Exercise
From the line below that contains "tanh (t : FloatTy)" to the line that contains "br (f : FmtI)", repeat every line exactly, both ends included, and nothing else.

● ● ● ● ● ● ●

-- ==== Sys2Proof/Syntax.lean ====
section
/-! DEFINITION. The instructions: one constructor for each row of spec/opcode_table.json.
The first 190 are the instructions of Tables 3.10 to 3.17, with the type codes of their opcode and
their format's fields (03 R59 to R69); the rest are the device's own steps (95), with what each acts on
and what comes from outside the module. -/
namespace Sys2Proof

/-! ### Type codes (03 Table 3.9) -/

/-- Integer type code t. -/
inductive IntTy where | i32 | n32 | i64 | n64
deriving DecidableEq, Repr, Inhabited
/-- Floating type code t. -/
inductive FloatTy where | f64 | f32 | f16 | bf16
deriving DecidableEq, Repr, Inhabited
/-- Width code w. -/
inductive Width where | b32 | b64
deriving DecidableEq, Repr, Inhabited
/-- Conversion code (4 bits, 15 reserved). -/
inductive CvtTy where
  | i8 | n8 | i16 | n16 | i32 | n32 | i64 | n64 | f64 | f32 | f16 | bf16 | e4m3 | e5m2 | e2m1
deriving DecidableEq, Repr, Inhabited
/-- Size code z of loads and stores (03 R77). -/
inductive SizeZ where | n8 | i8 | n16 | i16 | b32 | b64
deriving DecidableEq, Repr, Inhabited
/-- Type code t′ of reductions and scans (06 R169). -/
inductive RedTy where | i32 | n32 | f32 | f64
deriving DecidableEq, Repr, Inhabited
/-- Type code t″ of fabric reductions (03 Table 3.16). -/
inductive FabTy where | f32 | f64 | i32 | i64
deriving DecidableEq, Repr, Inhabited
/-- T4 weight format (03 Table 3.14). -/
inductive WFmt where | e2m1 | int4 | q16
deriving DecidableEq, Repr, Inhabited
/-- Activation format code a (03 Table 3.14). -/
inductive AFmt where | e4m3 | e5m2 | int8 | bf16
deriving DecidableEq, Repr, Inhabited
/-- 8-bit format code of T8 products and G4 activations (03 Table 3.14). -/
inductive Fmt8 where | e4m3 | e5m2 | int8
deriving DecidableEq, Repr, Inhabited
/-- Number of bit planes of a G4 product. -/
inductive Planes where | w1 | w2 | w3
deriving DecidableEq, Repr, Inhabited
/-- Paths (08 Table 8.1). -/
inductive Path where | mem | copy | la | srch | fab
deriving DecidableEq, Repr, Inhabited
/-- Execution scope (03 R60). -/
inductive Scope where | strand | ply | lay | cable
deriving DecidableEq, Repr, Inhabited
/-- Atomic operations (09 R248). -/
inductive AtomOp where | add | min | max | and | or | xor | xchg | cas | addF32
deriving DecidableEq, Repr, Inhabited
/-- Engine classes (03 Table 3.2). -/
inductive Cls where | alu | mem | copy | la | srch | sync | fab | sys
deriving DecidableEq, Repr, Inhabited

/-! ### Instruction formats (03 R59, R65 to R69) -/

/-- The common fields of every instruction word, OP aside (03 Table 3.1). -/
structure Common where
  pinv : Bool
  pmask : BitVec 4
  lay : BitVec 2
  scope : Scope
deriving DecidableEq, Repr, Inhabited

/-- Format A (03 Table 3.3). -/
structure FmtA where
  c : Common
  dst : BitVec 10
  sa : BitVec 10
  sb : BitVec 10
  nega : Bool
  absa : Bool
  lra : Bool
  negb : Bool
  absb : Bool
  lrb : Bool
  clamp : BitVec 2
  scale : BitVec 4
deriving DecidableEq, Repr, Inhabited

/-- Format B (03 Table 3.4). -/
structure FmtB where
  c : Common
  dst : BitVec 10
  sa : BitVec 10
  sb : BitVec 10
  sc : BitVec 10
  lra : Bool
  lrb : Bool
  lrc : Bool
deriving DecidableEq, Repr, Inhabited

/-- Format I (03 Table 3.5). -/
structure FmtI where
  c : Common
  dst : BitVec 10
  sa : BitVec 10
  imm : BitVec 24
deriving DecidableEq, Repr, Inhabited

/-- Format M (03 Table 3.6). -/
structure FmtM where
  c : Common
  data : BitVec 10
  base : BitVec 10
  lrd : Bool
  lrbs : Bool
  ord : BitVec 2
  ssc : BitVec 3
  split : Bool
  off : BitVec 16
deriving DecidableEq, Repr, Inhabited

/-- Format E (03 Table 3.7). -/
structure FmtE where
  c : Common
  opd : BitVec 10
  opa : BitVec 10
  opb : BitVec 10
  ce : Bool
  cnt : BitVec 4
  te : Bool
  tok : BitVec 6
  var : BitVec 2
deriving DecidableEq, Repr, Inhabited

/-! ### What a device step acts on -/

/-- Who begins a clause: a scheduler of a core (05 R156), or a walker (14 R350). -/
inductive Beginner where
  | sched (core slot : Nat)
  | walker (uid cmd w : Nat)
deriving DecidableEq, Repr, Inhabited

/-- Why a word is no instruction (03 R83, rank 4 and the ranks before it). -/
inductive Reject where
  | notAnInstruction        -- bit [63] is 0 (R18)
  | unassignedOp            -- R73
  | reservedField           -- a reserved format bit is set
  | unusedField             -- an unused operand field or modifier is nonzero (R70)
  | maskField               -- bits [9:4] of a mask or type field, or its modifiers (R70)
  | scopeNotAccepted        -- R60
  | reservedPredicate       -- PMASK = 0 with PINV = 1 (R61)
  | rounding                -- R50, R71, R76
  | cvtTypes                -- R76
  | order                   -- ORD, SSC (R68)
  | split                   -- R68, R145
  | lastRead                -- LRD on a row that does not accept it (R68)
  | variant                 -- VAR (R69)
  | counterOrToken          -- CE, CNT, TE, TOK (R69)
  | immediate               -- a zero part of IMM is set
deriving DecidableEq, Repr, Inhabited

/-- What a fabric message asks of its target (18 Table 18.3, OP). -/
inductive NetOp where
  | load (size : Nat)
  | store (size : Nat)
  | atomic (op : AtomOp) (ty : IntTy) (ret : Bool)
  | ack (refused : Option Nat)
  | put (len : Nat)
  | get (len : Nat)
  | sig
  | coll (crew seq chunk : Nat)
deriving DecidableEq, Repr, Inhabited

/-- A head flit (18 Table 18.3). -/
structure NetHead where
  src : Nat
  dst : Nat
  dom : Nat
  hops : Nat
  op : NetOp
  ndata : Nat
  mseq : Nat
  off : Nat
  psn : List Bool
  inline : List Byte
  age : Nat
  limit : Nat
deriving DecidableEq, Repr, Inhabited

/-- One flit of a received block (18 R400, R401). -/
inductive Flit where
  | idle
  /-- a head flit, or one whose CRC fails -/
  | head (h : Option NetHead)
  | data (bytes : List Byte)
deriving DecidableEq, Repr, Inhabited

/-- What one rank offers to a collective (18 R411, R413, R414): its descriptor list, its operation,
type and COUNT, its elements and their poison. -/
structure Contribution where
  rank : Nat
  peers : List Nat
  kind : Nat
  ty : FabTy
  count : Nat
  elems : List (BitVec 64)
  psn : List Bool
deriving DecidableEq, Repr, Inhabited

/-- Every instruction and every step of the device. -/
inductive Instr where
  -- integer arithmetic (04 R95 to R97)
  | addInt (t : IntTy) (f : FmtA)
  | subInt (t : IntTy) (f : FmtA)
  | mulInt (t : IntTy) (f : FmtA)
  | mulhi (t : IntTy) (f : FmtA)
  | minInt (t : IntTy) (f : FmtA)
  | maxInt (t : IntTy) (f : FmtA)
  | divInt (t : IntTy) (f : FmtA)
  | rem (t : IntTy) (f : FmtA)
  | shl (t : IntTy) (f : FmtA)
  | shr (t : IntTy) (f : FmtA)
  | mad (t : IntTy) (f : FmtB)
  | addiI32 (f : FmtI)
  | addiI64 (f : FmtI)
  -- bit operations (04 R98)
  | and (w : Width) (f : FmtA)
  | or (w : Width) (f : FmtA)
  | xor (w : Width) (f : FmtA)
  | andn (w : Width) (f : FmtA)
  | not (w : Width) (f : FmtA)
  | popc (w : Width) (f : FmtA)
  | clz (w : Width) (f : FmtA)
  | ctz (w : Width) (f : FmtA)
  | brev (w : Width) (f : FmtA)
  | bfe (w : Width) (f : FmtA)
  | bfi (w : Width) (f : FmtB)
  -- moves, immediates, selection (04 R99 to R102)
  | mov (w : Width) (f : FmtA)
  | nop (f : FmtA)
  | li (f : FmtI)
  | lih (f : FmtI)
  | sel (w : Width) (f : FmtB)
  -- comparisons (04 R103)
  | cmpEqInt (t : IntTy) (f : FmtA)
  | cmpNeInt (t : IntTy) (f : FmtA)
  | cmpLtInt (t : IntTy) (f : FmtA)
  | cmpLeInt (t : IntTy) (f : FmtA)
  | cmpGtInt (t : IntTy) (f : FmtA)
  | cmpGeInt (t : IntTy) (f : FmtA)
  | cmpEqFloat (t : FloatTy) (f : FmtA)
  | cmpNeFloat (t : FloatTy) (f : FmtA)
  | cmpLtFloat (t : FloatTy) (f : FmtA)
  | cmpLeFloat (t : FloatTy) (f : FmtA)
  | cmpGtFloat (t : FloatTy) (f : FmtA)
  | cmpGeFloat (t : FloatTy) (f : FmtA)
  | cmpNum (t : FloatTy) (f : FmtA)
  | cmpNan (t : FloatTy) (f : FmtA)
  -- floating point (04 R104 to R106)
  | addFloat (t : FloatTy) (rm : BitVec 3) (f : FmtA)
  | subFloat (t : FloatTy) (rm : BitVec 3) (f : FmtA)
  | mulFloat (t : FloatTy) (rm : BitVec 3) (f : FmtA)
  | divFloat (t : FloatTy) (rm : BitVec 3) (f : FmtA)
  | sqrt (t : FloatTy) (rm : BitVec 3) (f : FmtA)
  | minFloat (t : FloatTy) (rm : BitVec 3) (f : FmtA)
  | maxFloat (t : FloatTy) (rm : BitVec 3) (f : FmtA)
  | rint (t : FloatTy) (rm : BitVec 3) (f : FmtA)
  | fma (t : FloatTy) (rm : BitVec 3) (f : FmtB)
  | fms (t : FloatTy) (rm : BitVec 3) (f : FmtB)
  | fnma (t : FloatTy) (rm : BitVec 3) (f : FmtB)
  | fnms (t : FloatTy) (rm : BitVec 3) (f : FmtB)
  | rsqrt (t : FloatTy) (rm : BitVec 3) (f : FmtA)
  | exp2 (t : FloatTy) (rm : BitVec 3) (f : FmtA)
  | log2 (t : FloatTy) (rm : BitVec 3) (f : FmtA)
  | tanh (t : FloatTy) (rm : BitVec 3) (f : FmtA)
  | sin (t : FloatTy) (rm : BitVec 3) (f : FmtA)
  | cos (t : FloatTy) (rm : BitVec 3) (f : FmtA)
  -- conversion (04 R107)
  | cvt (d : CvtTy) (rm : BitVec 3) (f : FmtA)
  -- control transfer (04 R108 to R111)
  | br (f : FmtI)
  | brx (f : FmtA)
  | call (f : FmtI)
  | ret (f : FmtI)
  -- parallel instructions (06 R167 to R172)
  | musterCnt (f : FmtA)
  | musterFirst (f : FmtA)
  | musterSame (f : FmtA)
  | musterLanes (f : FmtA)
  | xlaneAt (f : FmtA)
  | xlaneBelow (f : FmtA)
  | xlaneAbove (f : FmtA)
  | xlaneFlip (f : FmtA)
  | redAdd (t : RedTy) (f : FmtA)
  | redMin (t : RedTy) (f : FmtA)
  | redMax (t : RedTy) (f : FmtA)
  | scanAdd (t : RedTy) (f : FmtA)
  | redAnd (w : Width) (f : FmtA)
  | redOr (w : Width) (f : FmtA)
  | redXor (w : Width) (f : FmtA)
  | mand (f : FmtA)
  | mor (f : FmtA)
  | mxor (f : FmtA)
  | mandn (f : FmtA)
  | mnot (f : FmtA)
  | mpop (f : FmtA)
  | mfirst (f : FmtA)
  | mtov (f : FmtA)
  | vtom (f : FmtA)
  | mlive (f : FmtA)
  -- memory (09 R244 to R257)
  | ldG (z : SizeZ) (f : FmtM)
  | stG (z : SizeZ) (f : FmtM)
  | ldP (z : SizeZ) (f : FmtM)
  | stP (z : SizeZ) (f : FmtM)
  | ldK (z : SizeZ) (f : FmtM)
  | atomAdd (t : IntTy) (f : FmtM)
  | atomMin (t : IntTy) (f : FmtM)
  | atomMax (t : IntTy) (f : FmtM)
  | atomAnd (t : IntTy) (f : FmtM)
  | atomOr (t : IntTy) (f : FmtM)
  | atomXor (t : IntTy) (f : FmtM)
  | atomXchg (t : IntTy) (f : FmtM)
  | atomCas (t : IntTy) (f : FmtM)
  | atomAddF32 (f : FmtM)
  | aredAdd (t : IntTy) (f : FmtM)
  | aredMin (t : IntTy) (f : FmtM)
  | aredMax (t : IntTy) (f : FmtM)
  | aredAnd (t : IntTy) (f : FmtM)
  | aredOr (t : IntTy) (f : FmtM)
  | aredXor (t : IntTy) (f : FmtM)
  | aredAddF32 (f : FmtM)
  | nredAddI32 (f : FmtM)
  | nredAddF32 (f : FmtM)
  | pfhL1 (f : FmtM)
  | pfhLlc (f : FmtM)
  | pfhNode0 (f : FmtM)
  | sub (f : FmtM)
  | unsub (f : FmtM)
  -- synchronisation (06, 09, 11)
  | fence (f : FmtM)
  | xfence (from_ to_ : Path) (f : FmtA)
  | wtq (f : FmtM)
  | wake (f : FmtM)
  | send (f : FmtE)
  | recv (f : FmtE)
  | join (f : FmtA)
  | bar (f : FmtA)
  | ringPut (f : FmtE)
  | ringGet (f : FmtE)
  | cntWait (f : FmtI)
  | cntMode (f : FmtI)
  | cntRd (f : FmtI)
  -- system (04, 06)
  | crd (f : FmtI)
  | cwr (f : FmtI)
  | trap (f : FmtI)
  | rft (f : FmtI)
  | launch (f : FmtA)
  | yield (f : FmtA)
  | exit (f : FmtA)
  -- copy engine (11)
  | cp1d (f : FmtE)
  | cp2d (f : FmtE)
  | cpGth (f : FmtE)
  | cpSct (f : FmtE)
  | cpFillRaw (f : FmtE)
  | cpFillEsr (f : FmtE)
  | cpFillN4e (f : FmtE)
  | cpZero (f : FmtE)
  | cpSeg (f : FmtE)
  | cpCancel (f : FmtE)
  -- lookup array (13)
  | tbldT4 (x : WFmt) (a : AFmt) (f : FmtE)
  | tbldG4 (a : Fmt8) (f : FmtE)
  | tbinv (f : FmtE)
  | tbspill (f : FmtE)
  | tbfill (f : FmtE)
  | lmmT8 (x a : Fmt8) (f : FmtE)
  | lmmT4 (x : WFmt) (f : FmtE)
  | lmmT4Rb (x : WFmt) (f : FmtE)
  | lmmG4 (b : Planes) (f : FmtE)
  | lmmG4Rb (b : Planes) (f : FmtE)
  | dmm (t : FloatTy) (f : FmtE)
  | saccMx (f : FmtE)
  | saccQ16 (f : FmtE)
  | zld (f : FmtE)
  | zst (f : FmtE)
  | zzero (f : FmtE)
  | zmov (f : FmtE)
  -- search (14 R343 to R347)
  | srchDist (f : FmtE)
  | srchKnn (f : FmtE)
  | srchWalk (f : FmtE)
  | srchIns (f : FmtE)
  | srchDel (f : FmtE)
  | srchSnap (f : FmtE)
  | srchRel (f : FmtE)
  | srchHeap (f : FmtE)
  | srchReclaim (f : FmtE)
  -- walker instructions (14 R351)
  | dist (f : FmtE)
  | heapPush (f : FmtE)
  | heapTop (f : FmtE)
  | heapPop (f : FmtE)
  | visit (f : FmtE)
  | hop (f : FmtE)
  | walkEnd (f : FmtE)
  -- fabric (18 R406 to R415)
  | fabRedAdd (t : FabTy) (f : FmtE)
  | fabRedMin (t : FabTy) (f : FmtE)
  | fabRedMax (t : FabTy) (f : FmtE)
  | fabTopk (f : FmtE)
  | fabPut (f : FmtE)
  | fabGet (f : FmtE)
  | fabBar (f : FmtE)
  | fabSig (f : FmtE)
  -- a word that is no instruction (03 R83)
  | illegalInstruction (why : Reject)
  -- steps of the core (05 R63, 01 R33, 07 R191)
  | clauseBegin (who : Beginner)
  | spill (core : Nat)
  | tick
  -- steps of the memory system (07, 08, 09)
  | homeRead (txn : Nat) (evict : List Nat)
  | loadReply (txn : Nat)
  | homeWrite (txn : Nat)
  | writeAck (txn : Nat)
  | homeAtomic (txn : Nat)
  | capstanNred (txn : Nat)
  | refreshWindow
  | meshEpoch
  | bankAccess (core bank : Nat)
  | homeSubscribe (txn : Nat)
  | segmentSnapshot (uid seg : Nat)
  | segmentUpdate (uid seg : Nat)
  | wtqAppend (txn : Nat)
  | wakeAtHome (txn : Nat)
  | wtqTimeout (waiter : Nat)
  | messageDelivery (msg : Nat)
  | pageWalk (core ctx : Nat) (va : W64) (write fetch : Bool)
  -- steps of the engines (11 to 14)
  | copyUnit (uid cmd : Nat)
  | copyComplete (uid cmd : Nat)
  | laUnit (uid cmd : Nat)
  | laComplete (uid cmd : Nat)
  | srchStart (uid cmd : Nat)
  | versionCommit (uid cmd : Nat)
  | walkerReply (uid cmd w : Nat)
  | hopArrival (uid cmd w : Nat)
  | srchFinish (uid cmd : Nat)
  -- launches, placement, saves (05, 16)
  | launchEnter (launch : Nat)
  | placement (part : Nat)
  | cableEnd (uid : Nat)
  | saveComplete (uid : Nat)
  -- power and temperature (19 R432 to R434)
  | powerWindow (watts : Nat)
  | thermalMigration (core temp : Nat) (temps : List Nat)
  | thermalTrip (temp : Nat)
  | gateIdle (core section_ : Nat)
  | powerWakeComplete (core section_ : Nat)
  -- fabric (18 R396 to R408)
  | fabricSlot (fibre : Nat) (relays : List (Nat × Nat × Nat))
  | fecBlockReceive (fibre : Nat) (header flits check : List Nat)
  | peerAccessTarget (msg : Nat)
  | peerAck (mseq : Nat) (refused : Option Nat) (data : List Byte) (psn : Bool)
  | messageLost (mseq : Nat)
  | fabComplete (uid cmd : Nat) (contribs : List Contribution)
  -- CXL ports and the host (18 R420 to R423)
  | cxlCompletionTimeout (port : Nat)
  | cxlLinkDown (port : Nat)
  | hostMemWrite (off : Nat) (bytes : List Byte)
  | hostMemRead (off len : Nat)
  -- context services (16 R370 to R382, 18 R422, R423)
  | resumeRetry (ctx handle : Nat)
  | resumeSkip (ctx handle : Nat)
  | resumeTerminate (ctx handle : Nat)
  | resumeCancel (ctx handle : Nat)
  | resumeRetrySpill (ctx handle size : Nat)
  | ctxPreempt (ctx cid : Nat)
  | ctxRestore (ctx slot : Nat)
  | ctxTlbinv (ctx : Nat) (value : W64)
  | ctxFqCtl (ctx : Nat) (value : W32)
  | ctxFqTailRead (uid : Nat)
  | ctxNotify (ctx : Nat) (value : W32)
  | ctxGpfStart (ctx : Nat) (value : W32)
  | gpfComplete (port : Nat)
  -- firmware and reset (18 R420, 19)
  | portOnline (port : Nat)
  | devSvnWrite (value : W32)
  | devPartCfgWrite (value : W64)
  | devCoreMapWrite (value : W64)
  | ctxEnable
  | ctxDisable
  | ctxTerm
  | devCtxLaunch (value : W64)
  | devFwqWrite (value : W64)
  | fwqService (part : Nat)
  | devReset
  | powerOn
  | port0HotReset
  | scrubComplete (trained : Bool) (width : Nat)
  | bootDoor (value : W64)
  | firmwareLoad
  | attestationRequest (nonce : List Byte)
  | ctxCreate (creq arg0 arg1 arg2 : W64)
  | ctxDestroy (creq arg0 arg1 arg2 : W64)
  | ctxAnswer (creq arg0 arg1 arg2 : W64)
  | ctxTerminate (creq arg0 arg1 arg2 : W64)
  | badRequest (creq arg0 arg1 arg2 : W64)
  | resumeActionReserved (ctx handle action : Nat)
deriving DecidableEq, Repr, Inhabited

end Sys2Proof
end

● ● ● ● ● ● ●

Task solution
  | tanh (t : FloatTy) (rm : BitVec 3) (f : FmtA)
  | sin (t : FloatTy) (rm : BitVec 3) (f : FmtA)
  | cos (t : FloatTy) (rm : BitVec 3) (f : FmtA)
  -- conversion (04 R107)
  | cvt (d : CvtTy) (rm : BitVec 3) (f : FmtA)
  -- control transfer (04 R108 to R111)
  | br (f : FmtI)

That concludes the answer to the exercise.